Seychelles' 3 presidential candidates to meet in televised debate FridayGeneral |Author: Daniel Laurence Edited by: Betymie Bonnelame | October 8, 2020, Thursday @ 18:40| 3489 views
The debate will be broadcast live on SBC television channel 1, Paradise FM and Radyo Sesel radio stations and SBC YouTube from 7 to 8:30 p.m. (Seychelles Broadcasting Corporation/Facebook)
(Seychelles News Agency) - The three presidential candidates running in the island nation's October election will participate in a first-ever televised debate on Friday on three of the Seychelles Broadcasting Corporation's platforms, said a top official.
Wavel Ramkalawan of the main opposition group Linyon Demokratik Seselwa, the incumbent President Danny Faure of United Seychelles and Alain St Ange from the newest party, One Seychelles, will take part in the debate which will be broadcast live on SBC television channel 1, Paradise FM and Radyo Sesel radio stations and SBC YouTube from 7 to 8:30 p.m.
The chief executive of SBC, Bérard Duprès, told SNA on Thursday that a Canadian format has been adopted for the debate, which will include eight themes.
"Under each theme, there will be one question asked. Each candidate will have one minute to respond to the question. After each candidate has responded, the candidates will then enter into a debate with each other," said Duprès.
The debate will be for 4 minutes and will be overseen by a moderator, Bernadin Renaud and journalist Patsy Athanase. The second debate will take place the following Friday, October 16.
He said that "there will be an audience for all the debates. Attendees will be by invitation only. In view of the limitation in space at the venue and due to COVID-19 physical distancing measures, the number of attendees will be limited to 20 persons."
Each candidate will have 1 minute for their opening remarks and this will include a first general question.
"For example, why do you think you are the best candidate to be President? Order of opening remarks will be according to a draw done in advance with the candidates' representatives," added Duprès.
Questions to be put to the candidates are from the public who responded to a call for questions, underscoring the involvement of the electorate in this democratic exercise.
Helene Hoareau, a voter from the northern Mahe district of Beau Vallon, said that the presidential debate is a good initiative that will help voters make an informed decision on who to vote for.
"I hope this presidential debate does not give the candidates an easy ride.
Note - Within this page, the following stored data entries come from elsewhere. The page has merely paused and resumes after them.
-- ==== Sys2Proof/Decode.lean ====
section
/-! DEFINITION. Decoding of each request format to the operation it selects, total on any bytes, the
encoder written from the same tables, and the two reply formats, which select no operation. -/

namespace Sys2Proof

/-- The kinds of word that select an operation (30_encoding.md). What one byte selects depends on the framer's state and on
whether the receive interrupt reaches it (R100, R130), so the format `rxb` carries both. -/
inductive Format where
  /-- one byte to the streaming framer -/
  | rxb (masked : Bool) (st : FramerState)
  /-- one buffered read, as the operation that loads it (R161) -/
  | read
  /-- one buffered read, as the outcome it has (R94, R103) -/
  | creq
  /-- a streaming request that carries a command (R91, R92) -/
  | cmd
  deriving DecidableEq, Repr

/-- Why bytes are no word of a format. -/
inductive DecodeError where
  /-- not one byte -/
  | notOneByte
  /-- a streaming request that does not open with `SYNC` -/
  | noSync
  /-- a streaming request with another number of payload bytes than it declares, or no length -/
  | lengthMismatch
  /-- a payload of fewer than four bytes, which carries no command (R199) -/
  | shortPayload
  deriving DecidableEq, Repr

/-- What one received byte selects (R130, R100). -/
def decodeByte (c : Config) (masked : Bool) (st : FramerState) (b : Byte) : Instr :=
  if masked then .rxMasked b
  else match st with
    | .waiting => if b = c.sync then .rxSync b else .rxSkip b
    | .lengthPending => .rxLen b
    | .receiving => .rxData b

/-- What a dispatched command selects (R101): the first row first, the six opcodes, then the rest. -/
def decodeCommand (c : Config) (a o : Byte) (x : Half) : Instr :=
  if !c.known a o then .cmdInvalid a o x
  else if o = c.opStart then .cmdStart a x
  else if o = c.opStop then .cmdStop a x
  else if o = c.opSleep then .cmdSleep a x
  else if o = c.opWakeup then .cmdWakeup a x
  else if o = c.opRead then .cmdRead a x
  else if o = c.opWrite then .cmdWrite a x
  else .cmdRspec a o x

/-- What the command code of a valid frame selects (R103, R164). -/
def decodeCode (c : Config) (seq code : Half) (operands : List Byte) : Instr :=
  if code = Config.cmdGetId then .ckGetid seq operands
  else if (c.routeOf code operands).isSome then .ckRoute seq code operands
  else .ckUnsup seq code operands

/-- The outcome of one buffered read (R162, R164): the fields of a valid frame, in wire order. -/
def decodeFrame (c : Config) (f : List Byte) : Instr :=
  match frameValid c f, f with
  | true, _ :: _ :: sh :: sl :: kh :: kl :: rest =>
    decodeCode c (join16 sh sl) (join16 kh kl) rest.dropLast
  | _, _ => .ckDrop f

/-- The payload convention of a streaming request (R92, R99). -/
def decodePayload : List Byte → Option (Byte × Byte × Half)
  | a :: o :: xl :: xh :: _ => some (a, o, join16 xh xl)
  | _ => none

/-- A streaming request read as one word (R91, R92). -/
def decodeStream (c : Config) : List Byte → Except DecodeError Instr
  | s :: l :: payload =>
    if s ≠ c.sync then .error .noSync
    else if payload.length ≠ l.toNat then .error .lengthMismatch
    else match decodePayload payload with
      | some (a, o, x) => .ok (decodeCommand c a o x)
      | none => .error .shortPayload
  | [s] => if s ≠ c.sync then .error .noSync else .error .lengthMismatch
  | [] => .error .noSync

/-- The word that a streaming reply carries (R93), as its reader finds it. A reply selects no operation
(R111). -/
def readStreamReply (c : Config) : List Byte → Option Word
  | [b0, b1, b2, b3] =>
    match c.replyOrder with
    | .le => some (joinWord b0 b1 b2 b3)
    | .be => some (joinWord b3 b2 b1 b0)
  | _ => none

/-- The sequence id, status and payload of a checksummed reply (R95), as its reader finds them: five
header bytes, the payload, the checksum. A reply selects no operation (R111). -/
def readCkReply (c : Config) (f : List Byte) : Option (Half × Byte × List Byte) :=
  match f with
  | s :: l :: sh :: sl :: status :: rest =>
    if s = c.sof ∧ l.toNat = f.length ∧ rest ≠ [] ∧ f.getLast? = some (ck8 f.dropLast) then
      some (join16 sh sl, status, rest.dropLast)
    else none
  | _ => none

/-- The operation that the bytes of a word of a format select. -/
def decode (c : Config) : Format → List Byte → Except DecodeError Instr
  | .rxb masked st, [b] => .ok (decodeByte c masked st b)
  | .rxb _ _, _ => .error .notOneByte
  | .read, f => .ok (.ckFrame f)
  | .creq, f => .ok (decodeFrame c f)
  | .cmd, bs => decodeStream c bs

/-- A streaming request for a command: `SYNC`, the length 4, address, opcode, operand (R91, R92). -/
def encodeCommand (c : Config) (a o : Byte) (x : Half) : List Byte :=
  [c.sync, 4, a, o, loByte x, hiByte x]

/-- A checksummed request (R94). -/
def encodeRequest (c : Config) (seq code : Half) (operands : List Byte) : List Byte :=
  withChecksum ([c.sof, BitVec.ofNat 8 (7 + operands.length), hiByte seq, loByte seq,
    hiByte code, loByte code] ++ operands)

/-- A checksummed reply (R95, R242). -/
def encodeReply (c : Config) (seq : Half) (status : Byte) (payload : List Byte) : List Byte :=
  withChecksum ([c.sof, BitVec.ofNat 8 (6 + payload.length), hiByte seq, loByte seq, status]
    ++ payload)

/-- The format of an operation's word, or nothing for an operation that no byte selects (R111). -/
def formatOf : Instr → Option Format
  | .rxSkip _ => some (.rxb false .waiting)
  | .rxSync _ => some (.rxb false .waiting)
  | .rxLen _ => some (.rxb false .lengthPending)
  | .rxData _ => some (.rxb false .receiving)
  | .rxMasked _ => some (.rxb true .waiting)
  | .ckFrame _ => some .read
  | .ckDrop _ => some .creq
  | .ckGetid _ _ => some .creq
  | .ckRoute _ _ _ => some .creq
  | .ckUnsup _ _ _ => some .creq
  | .mTake => none
  | .mExec => none
  | .cmdInvalid _ _ _ => some .cmd
  | .cmdStart _ _ => some .cmd
  | .cmdStop _ _ => some .cmd
  | .cmdSleep _ _ => some .cmd
  | .cmdWakeup _ _ => some .cmd
  | .cmdRead _ _ => some .cmd
  | .cmdWrite _ _ => some .cmd
  | .cmdRspec _ _ _ => some .cmd
  | .pkInit => none
  | .pkPut _ _ => none
  | .pkLen => none
  | .pkBatch _ _ => none
  | .upInit _ => none
  | .upGet _ => none
  | .upBatch _ _ => none
  | .rbStream _ => none
  | .rbCk _ _ _ => none
  | .evPreempt => none
  | .evAbort => none
  | .evEnterBus => none
  | .evReset => none

/-- The bytes of an operation's word; empty where the opcode table's pattern is empty (R111). -/
def encode (c : Config) : Instr → List Byte
  | .rxSkip b => [b]
  | .rxSync b => [b]
  | .rxLen b => [b]
  | .rxData b => [b]
  | .rxMasked b => [b]
  | .ckFrame f => f
  | .ckDrop f => f
  | .ckGetid seq ops => encodeRequest c seq Config.cmdGetId ops
  | .ckRoute seq code ops => encodeRequest c seq code ops
  | .ckUnsup seq code ops => encodeRequest c seq code ops
  | .mTake => []
  | .mExec => []
  | .cmdInvalid a o x => encodeCommand c a o x
  | .cmdStart a x => encodeCommand c a c.opStart x
  | .cmdStop a x => encodeCommand c a c.opStop x
  | .cmdSleep a x => encodeCommand c a c.opSleep x
  | .cmdWakeup a x => encodeCommand c a c.opWakeup x
  | .cmdRead a x => encodeCommand c a c.opRead x
  | .cmdWrite a x => encodeCommand c a c.opWrite x
  | .cmdRspec a o x => encodeCommand c a o x
  | .pkInit => []
  | .pkPut _ _ => []
  | .pkLen => []
  | .pkBatch _ _ => []
  | .upInit _ => []
  | .upGet _ => []
  | .upBatch _ _ => []
  | .rbStream _ => []
  | .rbCk _ _ _ => []
  | .evPreempt => []
  | .evAbort => []
  | .evEnterBus => []
  | .evReset => []

/-- The bytes of a word numbered as the opcode table numbers it: bit 0 is the least significant bit
of the first byte. -/
def tableBytes (nbits w : Nat) : List Byte :=
  (List.range (nbits / 8)).map (fun i => BitVec.ofNat 8 (w / 256 ^ i))

/-- The operation the decoder reads from a word of the opcode table. One byte is read by an idle,
unmasked streaming framer; a longer word that opens with `SYNC` is a streaming request; any other is
a buffered read (log entry 21). No word is a reply construction (R111). -/
def decodeTableWord (nbits w : Nat) : Option Instr :=
  match tableBytes nbits w with
  | [] => none
  | [b] => some (decodeByte Config.device false .waiting b)
  | b :: bs =>
    if b = Config.device.sync then (decodeStream Config.device (b :: bs)).toOption
    else some (.ckFrame (b :: bs))

end Sys2Proof
end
The questions should be challenging enough so we can choose the one with the right answers to solve the different issues that we are currently facing," said Hoareau.
Anthony Boniface of Les Mamelles, a central Mahe district said that he is expecting questions that will touch people from all walks of life.
"This debate must be a serious one. It will be a time where the candidates will present their ideas which will be translated to votes. The candidates should exchange views in a professional manner," said Boniface.
He added that "they should treat the different topics in an educational way and should avoid using rhetoric and insults on each other as seen in presidential debates elsewhere."
Three political parties -- Linyon Demokratik Seselwa (LDS), United Seychelles (US) and One Seychelles -- are contesting the presidential elections. For the National Assembly, LDS and US have candidates in all 26 districts while One Seychelles has 18 and Lalyans Seselwa three.
Around 70,000 people are eligible to vote in the presidential and legislative elections which will be held simultaneously in Seychelles, an archipelago in the western Indian Ocean, October 22-24.